Posted By: gun-driver
Date Posted: May-08-2010 at 6:03pm
I always seem to get the direction thing screwed up. That's why we rely on this site for expert advise.

After I posted that I thought about it and I would think that there would be no way to get the opposite distributor gear in. DAH!!!!


Posted By: clibat2
Date Posted: May-11-2010 at 12:58am
It took me a while to try to find the right oil pump tube/screen. Auto parts stores kept ordering the wrong one which was slightly different than the one I have. I noticed when putting it in that the rods blew smacked the tube pretty good and not only bent it but put a nasty crimp in it that would probably have caused me to lose 50% of my oil flow. I got the new filler tube today and put it on.. SO the oil pump is on, filler tube..So I flipped the engine over to start working on the top half.
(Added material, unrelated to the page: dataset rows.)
/-! ### setMessage -/

@[simp] theorem setMessage_node (i : MessageId) (m : Message) : (setMessage i m s).node = s.node := rfl
@[simp] theorem setMessage_now (i : MessageId) (m : Message) : (setMessage i m s).now = s.now := rfl
@[simp] theorem setMessage_frameCounter (i : MessageId) (m : Message) : (setMessage i m s).frameCounter = s.frameCounter := rfl
@[simp] theorem setMessage_portA (i : MessageId) (m : Message) : (setMessage i m s).portA = s.portA := rfl
@[simp] theorem setMessage_portB (i : MessageId) (m : Message) : (setMessage i m s).portB = s.portB := rfl
@[simp] theorem setMessage_replies (i : MessageId) (m : Message) : (setMessage i m s).replies = s.replies := rfl
@[simp] theorem setMessage_events (i : MessageId) (m : Message) : (setMessage i m s).events = s.events := rfl
@[simp] theorem setMessage_directives (i : MessageId) (m : Message) : (setMessage i m s).directives = s.directives := rfl
@[simp] theorem setMessage_holdFlag (i : MessageId) (m : Message) : (setMessage i m s).holdFlag = s.holdFlag := rfl
@[simp] theorem setMessage_txA (i : MessageId) (m : Message) : (setMessage i m s).txA = s.txA := rfl
@[simp] theorem setMessage_txB (i : MessageId) (m : Message) : (setMessage i m s).txB = s.txB := rfl
@[simp] theorem setMessage_cmdQueue (i : MessageId) (m : Message) : (setMessage i m s).cmdQueue = s.cmdQueue := rfl
@[simp] theorem setMessage_cueQueue (i : MessageId) (m : Message) : (setMessage i m s).cueQueue = s.cueQueue := rfl
@[simp] theorem setMessage_overrun (i : MessageId) (m : Message) : (setMessage i m s).overrun = s.overrun := rfl
@[simp] theorem setMessage_service (i : MessageId) (m : Message) : (setMessage i m s).service = s.service := rfl
@[simp] theorem setMessage_hold (i : MessageId) (m : Message) : (setMessage i m s).hold = s.hold := rfl
@[simp] theorem setMessage_softResetFlag (i : MessageId) (m : Message) : (setMessage i m s).softResetFlag = s.softResetFlag := rfl
@[simp] theorem setMessage_staged (i : MessageId) (m : Message) : (setMessage i m s).staged = s.staged := rfl
@[simp] theorem setMessage_config (i : MessageId) (m : Message) : (setMessage i m s).config = s.config := rfl
@[simp] theorem setMessage_routes (i : MessageId) (m : Message) : (setMessage i m s).routes = s.routes := rfl
@[simp] theorem setMessage_slotMap (i : MessageId) (m : Message) : (setMessage i m s).slotMap = s.slotMap := rfl
@[simp] theorem setMessage_ingressPeaks (i : MessageId) (m : Message) : (setMessage i m s).ingressPeaks = s.ingressPeaks := rfl
@[simp] theorem setMessage_busPeaks (i : MessageId) (m : Message) : (setMessage i m s).busPeaks = s.busPeaks := rfl
@[simp] theorem setMessage_busClips (i : MessageId) (m : Message) : (setMessage i m s).busClips = s.busClips := rfl
@[simp] theorem setMessage_noise (i : MessageId) (m : Message) : (setMessage i m s).noise = s.noise := rfl
@[simp] theorem setMessage_zones (i : MessageId) (m : Message) : (setMessage i m s).zones = s.zones := rfl
@[simp] theorem setMessage_endpoints (i : MessageId) (m : Message) : (setMessage i m s).endpoints = s.endpoints := rfl
@[simp] theorem setMessage_loops (i : MessageId) (m : Message) : (setMessage i m s).loops = s.loops := rfl
@[simp] theorem setMessage_descs (i : MessageId) (m : Message) : (setMessage i m s).descs = s.descs := rfl
@[simp] theorem setMessage_mem (i : MessageId) (m : Message) : (setMessage i m s).mem = s.mem := rfl
@[simp] theorem setMessage_messages (i : MessageId) (m : Message) : (setMessage i m s).messages = s.messages.set i m := rfl
@[simp] theorem setMessage_calls (i : MessageId) (m : Message) : (setMessage i m s).calls = s.calls := rfl
@[simp] theorem setMessage_arrivalCounter (i : MessageId) (m : Message) : (setMessage i m s).arrivalCounter = s.arrivalCounter := rfl
@[simp] theorem setMessage_startCounter (i : MessageId) (m : Message) : (setMessage i m s).startCounter = s.startCounter := rfl
@[simp] theorem setMessage_gates (i : MessageId) (m : Message) : (setMessage i m s).gates = s.gates := rfl
@[simp] theorem setMessage_policy (i : MessageId) (m : Message) : (setMessage i m s).policy = s.policy := rfl
@[simp] theorem setMessage_faults (i : MessageId) (m : Message) : (setMessage i m s).faults = s.faults := rfl
@[simp] theorem setMessage_alert (i : MessageId) (m : Message) : (setMessage i m s).alert = s.alert := rfl
@[simp] theorem setMessage_pending (i : MessageId) (m : Message) : (setMessage i m s).pending = s.pending := rfl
The gasket set I received with the engine has head gaskets that cover 2 of the ports in the front of the motor. The holes in the block line up with holes in the heads, but they would both be blocked off by the gasket. Is that a concern or is it supposed to be that way?


Posted By: Luchog
Date Posted: May-11-2010 at 1:56am
Originally posted by clibat2 clibat2 wrote:

   The gasket set I received with the engine has head gaskets that cover 2 of the ports in the front of the motor. The holes in the block line up with holes in the heads, but they would both be blocked off by the gasket. Is that a concern or is it supposed to be that way?


The front water passages are blocked by the gasket so that no air is trapped in the block.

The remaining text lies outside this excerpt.